● DESCRIPTION OF THE TASK
Among the entries below, one stretch runs from the line that contains "(s.clearForTransaction).phase = s.phase := rfl" through the line that contains "(s.clearForTransaction).timer = s.timer := rfl". Repeat that stretch exactly, ends included, and only that.

[Dataset entries]
/-- R138: the sample at the end of BIT_DELAY: a bit inside a byte, the last bit of a byte other than the last, the
fortieth bit. What `line` is in Output mode, where no run samples, is the model's choice (log 9). -/
def Obligations.BitDelaySamplesAndAssembles : Prop :=
  ∀ s : State, s.timer = 0 → s.env.slack = 0 →
    (s.bitIdx ≠ 7 →
      exec .bitDelay s = .next { s with
        acc := (s.acc <<< 1) ||| (s.line.code).setWidth 8, bitIdx := s.bitIdx + 1, phase := Phase.bitWaitLow, retry := 0 }) ∧
    (s.bitIdx = 7 → ∀ h : s.byteIdx.val + 1 < 5,
      exec .bitDelay s = .next { s with
        frame := frameSet s.frame s.byteIdx ((s.acc <<< 1) ||| (s.line.code).setWidth 8), acc := 0, bitIdx := 0
        byteIdx := ⟨s.byteIdx.val + 1, h⟩, phase := Phase.bitWaitLow, retry := 0 }) ∧
    (s.bitIdx = 7 → s.byteIdx = 4 →
      exec .bitDelay s = .next { s with
        frame := { s.frame with b4 := (s.acc <<< 1) ||| (s.line.code).setWidth 8 }, acc := 0, bitIdx := 0
        phase := Phase.endWaitLow, retry := 0 })

/-- R140, R172: VALIDATE publishes the payload or raises `ChecksumMismatch` with `reading` not written; RESTORE is next. -/
def Obligations.ValidatePublishesOrRaises : Prop :=
  ∀ s : State,
    exec .validate s = .next
      (if (s.frame.b0.toNat + s.frame.b1.toNat + s.frame.b2.toNat + s.frame.b3.toNat) % 256 = s.frame.b4.toNat then
        { s with reading := ⟨s.frame.b0, s.frame.b1, s.frame.b2, s.frame.b3⟩, phase := Phase.restore }
       else { s with err := .checksumMismatch, phase := Phase.restore })

/-- R141: RESTORE drives the line high, clears `busy`, sets `done`, goes to IDLE, and writes nothing else. -/
def Obligations.RestorePublishesAndRests : Prop :=
  ∀ s : State,
    exec .restore s = .next { s with
      pinMode := .output, pinLevel := .high, busy := false, done := true, phase := Phase.idle }

/-! ## Errors in a whole tick -/

/-- R173, R179: a wait phase that finds its limit reached ends the transaction in that very tick: `err`, then
RESTORE's writes, then the end of the tick; nothing else changes. The strict form of FrameEnd (R139). That slack left
would be spent first is the model's choice (log 10). -/
def Obligations.TimeoutEndsTheTransactionInOneTick : Prop :=
  ∀ (s : State) (g : Level) (m : BitVec 8), s.inputsNow.rst = false → s.task.mode = .notSpawned →
    waitOperands s.params s.phase = some (g, m) → s.params.frameEndStrict = true → s.env.slack = 0 → s.retry = m →
    step s = .next { s with
      err := .timeout, pinMode := .output, pinLevel := .high, busy := false, done := true, phase := Phase.idle
      env := { s.env with tick := s.env.tick + 1, inputs := s.env.inputs.drop 1 } }

/-- R174, R81: no operation and no tick produces `NoResponse`. That the type can hold it is the model's reading (log
25). -/
def Obligations.NoResponseIsNeverProduced : Prop :=
  (∀ (i : Instr) (s t : State), exec i s = .next t → t.err = .noResponse → s.err = .noResponse) ∧
  (∀ s t : State, step s = .next t → t.err = .noResponse → s.err = .noResponse) ∧
  (∀ (n : Nat) (t : State), runTicks n State.reset = .next t → t.err ≠ .noResponse)

/-- R141, R205: a transaction that ends in a tick leaves the line driven high, `busy` 0, `done` 1 and the block idle, and
the published result is one of R32's. -/
def Obligations.TransactionEndsRestored : Prop :=
  ∀ s t : State, s.Inv → s.busy = true → s.inputsNow.rst = false → step s = .next t → t.busy = false →
    t.phase = Phase.idle ∧ t.pinMode = .output ∧ t.pinLevel = .high ∧ t.done = true ∧
    ((t.err = .none ∧ frameValid t.frame = true ∧ t.reading = framePayload t.frame) ∨
     (t.err = .timeout ∧ t.reading = ⟨0, 0, 0, 0⟩) ∨ (t.err = .checksumMismatch ∧ t.reading = ⟨0, 0, 0, 0⟩))

/-! ## The primitives -/

/-- R90, R91: DELAY_US. On exact delays `n` ticks pass and `timer` has run down to 0; with slack between `n` and `n +
DELAY_SLACK_MAX` ticks pass. Nothing else changes. The model's choices: how a slack is drawn and kept (log 10), and
that in its ticks nothing else acts (log 15). -/
def Obligations.DelayLetsTicksPass : Prop :=
  ∀ (n : BitVec 15) (s : State),
    (s.Exact → exec (.delayUs n) s = .next { s with
      timer := 0, env := { s.env with tick := s.env.tick + n.toNat, inputs := s.env.inputs.drop n.toNat } }) ∧
    (∃ x : Nat, x ≤ s.params.delaySlackMax ∧ exec (.delayUs n) s = .next { s with
      timer := 0
      env := { tick := s.env.tick + (n.toNat + x), inputs := s.env.inputs.drop (n.toNat + x), slack := 0
               draws := s.drawsAfter } })
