/-! ## `State.restoreLine` -/

@[simp] theorem State.restoreLine_phase (s : State) : (s.restoreLine).phase = Phase.idle := rfl
@[simp] theorem State.restoreLine_byteIdx (s : State) : (s.restoreLine).byteIdx = s.byteIdx := rfl
@[simp] theorem State.restoreLine_bitIdx (s : State) : (s.restoreLine).bitIdx = s.bitIdx := rfl
@[simp] theorem State.restoreLine_acc (s : State) : (s.restoreLine).acc = s.acc := rfl
@[simp] theorem State.restoreLine_frame (s : State) : (s.restoreLine).frame = s.frame := rfl
@[simp] theorem State.restoreLine_reading (s : State) : (s.restoreLine).reading = s.reading := rfl
@[simp] theorem State.restoreLine_timer (s : State) : (s.restoreLine).timer = s.timer := rfl
@[simp] theorem State.restoreLine_retry (s : State) : (s.restoreLine).retry = s.retry := rfl
@[simp] theorem State.restoreLine_pinMode (s : State) : (s.restoreLine).pinMode = .output := rfl
@[simp] theorem State.restoreLine_pinLevel (s : State) : (s.restoreLine).pinLevel = .high := rfl
@[simp] theorem State.restoreLine_busy (s : State) : (s.restoreLine).busy = false := rfl
@[simp] theorem State.restoreLine_done (s : State) : (s.restoreLine).done = true := rfl
@[simp] theorem State.restoreLine_err (s : State) : (s.restoreLine).err = s.err := rfl
@[simp] theorem State.restoreLine_params (s : State) : (s.restoreLine).params = s.params := rfl
@[simp] theorem State.restoreLine_env (s : State) : (s.restoreLine).env = s.env := rfl
@[simp] theorem State.restoreLine_task (s : State) : (s.restoreLine).task = s.task := rfl
@[simp] theorem State.restoreLine_ret (s : State) : (s.restoreLine).ret = s.ret := rfl

/-! ## `State.clearForTransaction` -/

@[simp] theorem State.clearForTransaction_phase (s : State) : (s.clearForTransaction).phase = s.phase := rfl
@[simp] theorem State.clearForTransaction_byteIdx (s : State) : (s.clearForTransaction).byteIdx = 0 := rfl
@[simp] theorem State.clearForTransaction_bitIdx (s : State) : (s.clearForTransaction).bitIdx = 0 := rfl
@[simp] theorem State.clearForTransaction_acc (s : State) : (s.clearForTransaction).acc = 0 := rfl
@[simp] theorem State.clearForTransaction_frame (s : State) : (s.clearForTransaction).frame = ⟨0, 0, 0, 0, 0⟩ := rfl
@[simp] theorem State.clearForTransaction_reading (s : State) : (s.clearForTransaction).reading = ⟨0, 0, 0, 0⟩ := rfl
@[simp] theorem State.clearForTransaction_timer (s : State) : (s.clearForTransaction).timer = s.timer := rfl
@[simp] theorem State.clearForTransaction_retry (s : State) : (s.clearForTransaction).retry = s.retry := rfl
@[simp] theorem State.clearForTransaction_pinMode (s : State) : (s.clearForTransaction).pinMode = s.pinMode := rfl
@[simp] theorem State.clearForTransaction_pinLevel (s : State) : (s.clearForTransaction).pinLevel = s.pinLevel := rfl
@[simp] theorem State.clearForTransaction_busy (s : State) : (s.clearForTransaction).busy = true := rfl
@[simp] theorem State.clearForTransaction_done (s : State) : (s.clearForTransaction).done = false := rfl
@[simp] theorem State.clearForTransaction_err (s : State) : (s.clearForTransaction).err = .none := rfl
@[simp] theorem State.clearForTransaction_params (s : State) : (s.clearForTransaction).params = s.params := rfl
@[simp] theorem State.clearForTransaction_env (s : State) : (s.clearForTransaction).env = s.env := rfl
@[simp] theorem State.clearForTransaction_task (s : State) : (s.clearForTransaction).task = s.task := rfl
@[simp] theorem State.clearForTransaction_ret (s : State) : (s.clearForTransaction).ret = s.ret := rfl

/-! ## `State.keepBit` -/

@[simp] theorem State.keepBit_phase (s : State) (b : BitVec 1) : (s.keepBit b).phase = s.phase := rfl
@[simp] theorem State.keepBit_byteIdx (s : State) (b : BitVec 1) : (s.keepBit b).byteIdx = s.byteIdx := rfl
@[simp] theorem State.keepBit_bitIdx (s : State) (b : BitVec 1) : (s.keepBit b).bitIdx = s.bitIdx + 1 := rfl
@[simp] theorem State.keepBit_acc (s : State) (b : BitVec 1) : (s.keepBit b).acc = shiftIn s.acc b := rfl
@[simp] theorem State.keepBit_frame (s : State) (b : BitVec 1) : (s.keepBit b).frame = s.frame := rfl
@[simp] theorem State.keepBit_reading (s : State) (b : BitVec 1) : (s.keepBit b).reading = s.reading := rfl
@[simp] theorem State.keepBit_timer (s : State) (b : BitVec 1) : (s.keepBit b).timer = s.timer := rfl
@[simp] theorem State.keepBit_retry (s : State) (b : BitVec 1) : (s.keepBit b).retry = s.retry := rfl
@[simp] theorem State.keepBit_pinMode (s : State) (b : BitVec 1) : (s.keepBit b).pinMode = s.pinMode := rfl
@[simp] theorem State.keepBit_pinLevel (s : State) (b : BitVec 1) : (s.keepBit b).pinLevel = s.pinLevel := rfl
@[simp] theorem State.keepBit_busy (s : State) (b : BitVec 1) : (s.keepBit b).busy = s.busy := rfl
@[simp] theorem State.keepBit_done (s : State) (b : BitVec 1) : (s.keepBit b).done = s.done := rfl
@[simp] theorem State.keepBit_err (s : State) (b : BitVec 1) : (s.keepBit b).err = s.err := rfl
@[simp] theorem State.keepBit_params (s : State) (b : BitVec 1) : (s.keepBit b).params = s.params := rfl
@[simp] theorem State.keepBit_env (s : State) (b : BitVec 1) : (s.keepBit b).env = s.env := rfl
@[simp] theorem State.keepBit_task (s : State) (b : BitVec 1) : (s.keepBit b).task = s.task := rfl
@[simp] theorem State.keepBit_ret (s : State) (b : BitVec 1) : (s.keepBit b).ret = s.ret := rfl

/-! ## `State.storeByte` -/

@[simp] theorem State.storeByte_phase (s : State) (v : U8) : (s.storeByte v).phase = s.phase := rfl
@[simp] theorem State.storeByte_byteIdx (s : State) (v : U8) : (s.storeByte v).byteIdx = s.byteIdx := rfl
@[simp] theorem State.storeByte_bitIdx (s : State) (v : U8) : (s.storeByte v).bitIdx = 0 := rfl
@[simp] theorem State.storeByte_acc (s : State) (v : U8) : (s.storeByte v).acc = 0 := rfl
@[simp] theorem State.storeByte_frame (s : State) (v : U8) : (s.storeByte v).frame = frameSet s.frame s.byteIdx v := rfl
@[simp] theorem State.storeByte_reading (s : State) (v : U8) : (s.storeByte v).reading = s.reading := rfl
@[simp] theorem State.storeByte_timer (s : State) (v : U8) : (s.storeByte v).timer = s.timer := rfl
@[simp] theorem State.storeByte_retry (s : State) (v : U8) : (s.storeByte v).retry = s.retry := rfl
@[simp] theorem State.storeByte_pinMode (s : State) (v : U8) : (s.storeByte v).pinMode = s.pinMode := rfl
@[simp] theorem State.storeByte_pinLevel (s : State) (v : U8) : (s.storeByte v).pinLevel = s.pinLevel := rfl
@[simp] theorem State.storeByte_busy (s : State) (v : U8) : (s.storeByte v).busy = s.busy := rfl
@[simp] theorem State.storeByte_done (s : State) (v : U8) : (s.storeByte v).done = s.done := rfl
@[simp] theorem State.storeByte_err (s : State) (v : U8) : (s.storeByte v).err = s.err := rfl
@[simp] theorem State.storeByte_params (s : State) (v : U8) : (s.storeByte v).params = s.params := rfl
@[simp] theorem State.storeByte_env (s : State) (v : U8) : (s.storeByte v).env = s.env := rfl
@[simp] theorem State.storeByte_task (s : State) (v : U8) : (s.storeByte v).task = s.task := rfl
@[simp] theorem State.storeByte_ret (s : State) (v : U8) : (s.storeByte v).ret = s.ret := rfl

/-! ## `State.nextByte` -/

@[simp] theorem State.nextByte_phase (s : State) : (s.nextByte).phase = s.phase := rfl
@[simp] theorem State.nextByte_byteIdx (s : State) : (s.nextByte).byteIdx = nextByteIdx s.byteIdx := rfl
@[simp] theorem State.nextByte_bitIdx (s : State) : (s.nextByte).bitIdx = s.bitIdx := rfl
@[simp] theorem State.nextByte_acc (s : State) : (s.nextByte).acc = s.acc := rfl
@[simp] theorem State.nextByte_frame (s : State) : (s.nextByte).frame = s.frame := rfl
@[simp] theorem State.nextByte_reading (s : State) : (s.nextByte).reading = s.reading := rfl
@[simp] theorem State.nextByte_timer (s : State) : (s.nextByte).timer = s.timer := rfl
@[simp] theorem State.nextByte_retry (s : State) : (s.nextByte).retry = s.retry := rfl
@[simp] theorem State.nextByte_pinMode (s : State) : (s.nextByte).pinMode = s.pinMode := rfl
@[simp] theorem State.nextByte_pinLevel (s : State) : (s.nextByte).pinLevel = s.pinLevel := rfl
@[simp] theorem State.nextByte_busy (s : State) : (s.nextByte).busy = s.busy := rfl
@[simp] theorem State.nextByte_done (s : State) : (s.nextByte).done = s.done := rfl
@[simp] theorem State.nextByte_err (s : State) : (s.nextByte).err = s.err := rfl
@[simp] theorem State.nextByte_params (s : State) : (s.nextByte).params = s.params := rfl
@[simp] theorem State.nextByte_env (s : State) : (s.nextByte).env = s.env := rfl
@[simp] theorem State.nextByte_task (s : State) : (s.nextByte).task = s.task := rfl
@[simp] theorem State.nextByte_ret (s : State) : (s.nextByte).ret = s.ret := rfl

● WRITTEN REPLY
@[simp] theorem State.clearForTransaction_phase (s : State) : (s.clearForTransaction).phase = s.phase := rfl
@[simp] theorem State.clearForTransaction_byteIdx (s : State) : (s.clearForTransaction).byteIdx = 0 := rfl
@[simp] theorem State.clearForTransaction_bitIdx (s : State) : (s.clearForTransaction).bitIdx = 0 := rfl
@[simp] theorem State.clearForTransaction_acc (s : State) : (s.clearForTransaction).acc = 0 := rfl
@[simp] theorem State.clearForTransaction_frame (s : State) : (s.clearForTransaction).frame = ⟨0, 0, 0, 0, 0⟩ := rfl
@[simp] theorem State.clearForTransaction_reading (s : State) : (s.clearForTransaction).reading = ⟨0, 0, 0, 0⟩ := rfl
@[simp] theorem State.clearForTransaction_timer (s : State) : (s.clearForTransaction).timer = s.timer := rfl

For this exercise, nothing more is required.